Highgate Rise - Anne Perry [2]
Pitt said nothing. It was because it was murder that he was standing here in the mangled garden beside this eager and resentful young constable with his fair skin soot-smudged and his eyes wide with shock and the pity of what he had seen.
“The question is,” Murdo said quietly, “was it poor Mrs. Shaw they meant to kill—or was it the doctor?”
“There are a great many things we shall have to find out,” Pitt answered grimly. “We’ll begin with the fire chief.”
“We’ve got his statement in the police station, sir. That’s about half a mile back up the road.” Murdo spoke a little stiffly, reminded of his own colleagues again.
Pitt followed him and in silence they walked. A few pale leaves fluttered along the pavement and a hansom cab rattled by. The houses were substantial. Respectable people with money lived here in considerable comfort on the west side of the road leading to the center of Highgate, with its public houses, solicitors’ offices, shops, the water works, Pond Square, and the huge, elegant cemetery spreading to the southeast. Beyond the houses were fields on both sides, green and silent.
In the police station they welcomed Pitt civilly enough, but he knew from their tired faces and the way the juniors avoided his eyes that, like Murdo, they resented the necessity of having to call him in. All the forces in the London area were short staffed and all police leaves had been canceled to draft as many men as possible into the Whitechapel district to deal with the fearful murders which were shocking all London and making headlines across Europe.
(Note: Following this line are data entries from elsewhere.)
-- ==== Sys2Proof/Machine/Front.lean ====
section
/-!
DEFINITION. The launch front ends and nest walkers at work: binding queues and taking packets (R331 to R338), starting
launches (R336, R344), assigning cores and handing out iterations (R340, R341), GANG shares (R342), ageing and
pre-emption (R343), completion (R345), and the restoration of saved cores (R365).
-/

namespace Sys2Proof.Machine

/-- The front end that serves a queue (R331). -/
def frontOf (q : Nat) : Nat := q % 4

/-- The 64 bytes of a queue block at binding: HEAD and TAIL at a sentinel, CTX, CEIL and MSIX as they were, all else 0
(R331). -/
def boundBlock (w : Nat) (sentinel : Word) : Nat :=
  sentinel.toNat + 2 ^ 64 * sentinel.toNat + 2 ^ 256 * (w &&& bindMask)

/-- QUEUE_BIND: Usilaem binds a queue to the block at a physical address, with HEAD and TAIL at a sentinel, and CTX, CEIL
and MSIX as the block holds them (R331, R333), if it can read them and their channel is in service (R385). -/
def bindStep (s : State) (n block : Nat) (sentinel : Word) : State :=
  let w := memRead s.mem (block + qBind) 8
  let ctx : Fin 4096 := Fin.ofNat 4096 (bitsOf w 16 12)
  let x := getCtx s ctx
  if decide (s.root.boot = .running) && decide (n < 256) && decide (block % 64 = 0) && decide (block + 64 ≤ 2 ^ 48) &&
      decide (ctx ≠ 0) && x.valid && !x.dead && (queueLaunches s n).isEmpty && !s.poisonLines.contains (block / 64) &&
      !onRetired s block 64 then
    let q : Queue := { block := block, ctx := ctx, ceil := bitsOf w 0 2, msix := bitsOf w 32 11, lastSeq := 0, retry := false }
    let s1 := unbind s n
    putQueue { s1 with mem := memWrite s1.mem block 64 (boundBlock w sentinel) } n q
  else s

/-- Follow a queue's link (R332, R338): a packet is taken; a link that cannot be read is logged, at every try that fails (DESIGN
CHOICE, log 130), and waits to be tried again; a queue block that cannot be read contains the context (R331). -/
def acceptStep (s : State) (n : Nat) (again : Bool) : State :=
  match getQueue s n with
  | none => s
  | some q =>
    if q.retry ≠ again then s
    else if blockPoisoned s q then contain s q.ctx (reportOf s none)
    else
      let s1 := putQueue s n { q with retry := false }
      match followLink s1 q with
      | .none => s1
      | .unreadable va c => putQueue (frontLog s1 q.ctx va c) n { q with retry := true }
      | .packet va p => takePacket s1 n { q with retry := false } va p

/-- A wait entry is met (R336): its queue's DONE or START, which can be read, has reached it, or the queue is unbound. -/
def waitMet (s : State) (w : WaitEntry) : Bool :=
  match getQueue s w.queue with
  | none => true
  | some q => !blockPoisoned s q && decide (w.seq ≤ blockWord s q (if w.start then qStart else qDone))

/-- A required pattern is bound to other words for a launch of the context that has not completed: the launch is held
(R252). -/
def patsHeld (s : State) (key : Nat) (x : Launch) : Bool :=
  (requiredPats x.hdr).any fun n =>
    match launchBlock s x n with
    | some ws => boundElsewhere s (some key) x.ctx n ws
    | none => false

/-- A launch is ready to start (R336, R343, R345): earlier launches of its queue have started, its wait entries are met
and its patterns can be bound. -/
def readyToStart (s : State) (key : Nat) (x : Launch) : Bool :=
  decide (x.st = .accepted) &&
    (queueLaunches s x.queue).all (fun p => decide (key ≤ p.1) || decide (p.2.st ≠ .accepted)) &&
    x.waits.all (waitMet s) && !patsHeld s key x && mayRun s x.ctx

/-- The better of two launches: the higher level, then the queue that comes first after the one served last, then the
earlier in its queue (R343). -/
def better (last : Nat) (p q : Nat × Launch) : Bool :=
  let turn (x : Launch) : Nat := (x.queue + 255 - last) % 256
  decide (q.2.level < p.2.level) ||
    (decide (p.2.level = q.2.level) &&
      (decide (turn p.2 < turn q.2) || (decide (turn p.2 = turn q.2) && decide (p.1 < q.1))))

/-- The best of some launches. -/
def best (last : Nat) (l : List (Nat × Launch)) : Option (Nat × Launch) :=
  l.foldl (fun acc p => match acc with
    | none => some p
    | some q => if better last p q then some p else some q) none

/-- Set watermarks to zero (R344). -/
def clearMarks (s : State) (lo : Nat) : Nat → State
  | 0 => s
  | n + 1 => clearMarks { s with watermarks := mapDel s.watermarks (lo % 256) } (lo + 1) n

/-- Bind each of some patterns that a launch requires; those of `keep` and those bound before it keep their places. -/
def bindEach (s : State) (x : Launch) (keep : List Nat) : List (Fin 32) → Option State
  | [] => some s
  | n :: r =>
    match launchBlock s x n with
    | none => none
    | some ws =>
      match bindPattern s x.ctx n.val ws keep with
      | none => none
      | some s1 => bindEach s1 x (n.val :: keep) r

/-- The numbers among those required that are bound to a launch's blocks already. -/
def boundRight (s : State) (x : Launch) (ns : List (Fin 32)) : List Nat :=
  (ns.filter fun n => match bindingOf (getCtx s x.ctx) n.val with
    | some b => launchBlock s x n == some b.words
    | none => false).map fun n => n.val

/-- A context's bindings but for those that entries name are given up, to make room. -/
def unbindPatterns (s : State) (ctx : Fin 4096) : State :=
  let pins := pinned s ctx
  updCtx s ctx fun c => { c with binds := c.binds.map fun p => if pins.contains p.1 then p else (p.1, { p.2 with valid := false }) }

/-- Bind every pattern that a launch requires, all of them at once in the store (R252): beside those that are bound already, or
all anew where that leaves no room. -/
def bindAll (s : State) (x : Launch) (ns : List (Fin 32)) : Option State :=
  (bindEach s x (boundRight s x ns) ns).orElse fun _ => bindEach (unbindPatterns s x.ctx) x [] ns

/-- The shares of a GANG launch: floor(8 * TPC / S) serials each (R342). -/
def gangShares (x : Launch) : Nat → Nat → List (Nat × Nat)
  | 0, _ => []
  | fuel + 1, lo =>
    let n := max 1 (8 * x.hdr.tpc / x.stages)
    if spaceOf x ≤ lo then []
    else (lo, min (lo + n) (spaceOf x)) :: gangShares x fuel (lo + n)

/-- The number of the latest start so far. -/
def lastStarted (s : State) : Nat := (s.launches.map fun p => p.2.startedAt).foldl max 0

/-- Start a launch (R339, R340, R342, R344): its patterns are bound, its watermarks cleared, START written and its
serials shared out; an empty space completes at once. -/
def startLaunch (s : State) (key : Nat) (x : Launch) : State :=
  match bindAll s x (requiredPats x.hdr) with
  | none => s
  | some s1 =>
    let i := spaceOf x
    let y : Launch :=
      { x with
        st := if i = 0 then .completed else .started
        startedAt := lastStarted s + 1
        shares := if x.gang then [] else initialShares i
        gangWaiting := if x.gang then gangShares x i 0 else [] }
    let s2 := putLaunch (clearMarks s1 x.wmbase x.wmclr) key y
    let s3 := { s2 with feLast := mapPut s2.feLast (frontOf x.queue) x.queue }
    let s4 := writeStart s3 x.queue
    if i = 0 then writeDone s4 x.queue else s4

/-- LAUNCH_START: a front end starts the best launch that is ready (R343, R344). -/
def launchStartStep (s : State) (f : Nat) : State :=
  let l := s.launches.filter fun p => decide (frontOf p.2.queue = f % 4) && readyToStart s p.1 p.2
  match best (mapGet 255 s.feLast (f % 4)) l with
  | none => s
  | some p => startLaunch s p.1 p.2

/-- The GANG launches of which a saved share waits to come back to a cluster (R342). -/
def sharesBack (s : State) (cl : Fin 64) : List Launch :=
  s.images.filterMap fun p =>
    if !p.2.isMcc && decide (p.2.cl = cl) && !p.2.onFlash && mayRun s p.2.ctx && isGang s p.2.launch then getLaunch s p.2.launch else none

/-- A cluster is kept for a share that comes back: it assigns its cores to no other launch as they fall idle, but to one whose MCC is
at work there, for which the share may have to wait (R342; log 123). -/
def awaitsShare (s : State) (cl : Fin 64) (key : Nat) : Bool :=
  !(sharesBack s cl).isEmpty && decide ((getCluster s cl).mccLaunch ≠ some key)

/-- The launches whose saved MCC waits to come back onto a cluster (R343, R365); those of GANG launches only while a share that names
an MCC comes back to it (R342; log 123). -/
def mccImages (s : State) (cl : Fin 64) : List (Nat × Launch) :=
  s.images.filterMap fun p =>
    if p.2.isMcc && decide (p.2.cl = cl) && !p.2.onFlash && mayRun s p.2.ctx &&
        (isGang s p.2.launch || (sharesBack s cl).all fun x => decide (x.hdr.mccent = 0)) then
      (getLaunch s p.2.launch).map fun x => (p.2.launch, x)
    else none

/-- No other of some launches comes before a launch on a cluster (R341, R343). -/
def comesFirst (s : State) (cl : Fin 64) (l : List (Nat × Launch)) (key : Nat) (x : Launch) : Bool :=
  l.all fun p => decide (p.1 = key) || !better (getCluster s cl).lastQueue p (key, x)

/-- The MCC lets a cluster take a launch (R311, R341): none is named, it serves the launch, it has finished for it, or it is
free and no saved MCC of a launch that comes first waits for it (R343). While it serves another launch, the cluster waits for
it. -/
def mccAllows (s : State) (cl : Fin 64) (key : Nat) (x : Launch) : Bool :=
  let c := getCluster s cl
  decide (x.hdr.mccent = 0) || decide (c.mccLaunch = some key) || c.mccDone.contains key ||
    (decide (c.mccLaunch = none) && comesFirst s cl (mccImages s cl) key x)

/-- A core is idle (R341). -/
def idleCore (s : State) (cl : Fin 64) (co : Fin 8) : Bool :=
  decide ((getCore s cl co).launch = none) && coreIdle s cl co && copiesDone (getCore s cl co)

/-- Nothing is queued for a core's reclaim walker (R75; log 64). -/
def poolSettled (s : State) (cl : Fin 64) (co : Fin 8) : Bool := (getCore s cl co).reclaim.isEmpty

/-- An image must go back to the core it came from (R365): a slot is not EMPTY, or the launch's MCC image holds an
incomplete entry; a GANG share stays on its cluster (R342). -/
def homeBound (s : State) (x : Image) : Bool :=
  (match x.core with
    | some c => c.slots.toList.any fun y => decide (y.st ≠ .empty)
    | none => true) ||
    s.images.any fun p => decide (p.2.launch = x.launch) && p.2.isMcc && !p.2.tq.isEmpty

/-- A cluster holds a launch (R343, R365). -/
def holds (s : State) (key : Nat) (x : Launch) (cl : Fin 64) : Bool :=
  decide ((shareOf x cl.val).1 < (shareOf x cl.val).2) || x.partials.any (fun p => decide (p.1 = cl.val)) ||
    allCores.any fun co => decide ((getCore s cl co).launch = some key)

/-- A saved core may come back to a cluster: neither a share nor a saved one is waited for there, or the image belongs to a GANG share:
to one that comes back to a cluster not kept for another, that still holds cores, or whose launch's next share waits for it (R342,
R343). -/
def keptApart (s : State) (x : Image) (l : Launch) (cl : Fin 64) : Bool :=
  match (getCluster s cl).kept with
  | none => l.gang || !awaitsShare s cl x.launch
  | some key =>
    l.gang && decide (x.cl = cl) &&
      (decide (key = x.launch) || allCores.any fun co => decide ((getCore s cl co).launch = some x.launch))

/-- A core that a GANG share holds without an iteration of it (R342). -/
def heldCore (s : State) (key : Nat) (cl : Fin 64) (co : Fin 8) : Bool :=
  isGang s key && decide ((getCore s cl co).launch = some key) && coreIdle s cl co && copiesDone (getCore s cl co)

/-- A core can take something up. -/
def coreFree (s : State) (cl : Fin 64) (co : Fin 8) : Bool := poolSettled s cl co && !coreAsked s cl co

/-- A GANG share can come back to a cluster: each of its eight cores is the share's already, or idle (R342). -/
def shareFits (s : State) (key : Nat) (cl : Fin 64) : Bool :=
  allCores.all fun k => decide ((getCore s cl k).launch = some key) || (idleCore s cl k && coreFree s cl k)

/-- A core to which another image of the same share must go back (R365). -/
def coreOfOther (s : State) (x : Image) (co : Fin 8) : Bool :=
  decide (x.co ≠ co) &&
    s.images.any fun p => decide (p.2.launch = x.launch) && !p.2.isMcc && decide (p.2.cl = x.cl) && decide (p.2.co = co) && homeBound s p.2

/-- An image may be restored onto a core (R365); a GANG share's onto its cluster, when all eight cores are the share's or idle
(R342). -/
def mayRestore (s : State) (x : Image) (l : Launch) (cl : Fin 64) (co : Fin 8) : Bool :=
  (idleCore s cl co || heldCore s x.launch cl co) && coreFree s cl co && keptApart s x l cl && !x.onFlash &&
    (if homeBound s x then decide (x.cl = cl) && decide (x.co = co)
     else decide (x.cl = cl) || (!l.gang && holds s x.launch l cl)) &&
    (!l.gang || (shareFits s x.launch cl && !coreOfOther s x co))

/-- A saved core of a launch could be restored onto a core (R343, R365). -/
def resumable (s : State) (key : Nat) (x : Launch) (cl : Fin 64) (co : Fin 8) : Bool :=
  s.images.any fun p => decide (p.2.launch = key) && !p.2.isMcc && mayRestore s p.2 x cl co
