-- ==== Sys2Proof/Machine/Dispatch.lean ====
section
/-!
DEFINITION. The dispatch: each instruction or device event with its one meaning.
-/

namespace Sys2Proof.Machine
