-- ==== Sys2Proof/Machine/Step.lean ====
section
/-!
DEFINITION. One step of the device.
-/

namespace Sys2Proof.Machine

/-- One step (log 1): the head of the agenda, or with an empty agenda the current thread's instruction or the device's own
turn. -/
def step (s : State) : Host.Outcome State Fault Refusal :=
  match s.agenda with
  | x :: r => agendaTurn { s with agenda := r, stalled := false } x
  | [] => threadNext s

/-- A state in which the next step fetches and runs the given instruction, on a thread that may run it (log 12). -/
def State.withFetchWord (s : State) (nbits w : Nat) : State := placeWord s (tableBytes nbits w)

end Sys2Proof.Machine
end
The fire chief’s report was all laid out waiting for him on the superintendent’s desk, cleared for Pitt. He was gray-haired, quietly spoken and so civil that it accentuated rather than hid his resentment. He had a clean uniform on, but his face was pinched with weariness and there were burn blisters on his hands he had not had time to treat.
Pitt thanked him, making little of it so as not to draw attention to their sudden reversal of roles, and picked up the fire report. It was written in a neat, copperplate hand. The facts were simple, and only an elaboration of what Murdo had already told him. The fire had started simultaneously in four places, the curtains of the study, the library, the dining room and the withdrawing room, and had caught hold very swiftly, as if the fabric had been soaked in fuel oil. Like most others, the house was lit by gas, and as soon as the supply pipes had been reached they had exploded. The occupants would have had little chance of escape unless they had woken in the earliest stages and left through the servants’ wing.
As it happened, Mrs. Clemency Shaw had probably been suffocated by smoke before she burned; and Dr. Stephen Shaw had been out on a medical emergency over a mile away. The servants had known nothing until the fire brigade bells had disturbed them and the firemen had set ladders at their windows to help them out.
It was nearly three o’clock and the rain had stopped when Pitt and Murdo knocked at the door of the neighbor immediately to the right of the burned house. It was opened less than a minute afterwards by the owner himself, a small man with a fine head of silver hair brushed back from his forehead in leonine waves. His expression was very earnest. There was a furrow of anxiety between his brows, and not a vestige of humor in the lines round his gentle, precise mouth.
“Good afternoon. Good afternoon,” he said hastily. “You are the police. Yes, of course you are.” Murdo’s uniform made the observation unnecessary, although the man looked askance at Pitt. One did not recall the faces of police, as one did not of bus conductors, or drain cleaners, but lack of uniform was unexplained. He stood back and aside to make way for them readily.
“Come in. You want to know if I saw anything. Naturally. I cannot think how it happened. A most careful woman. Quite dreadful.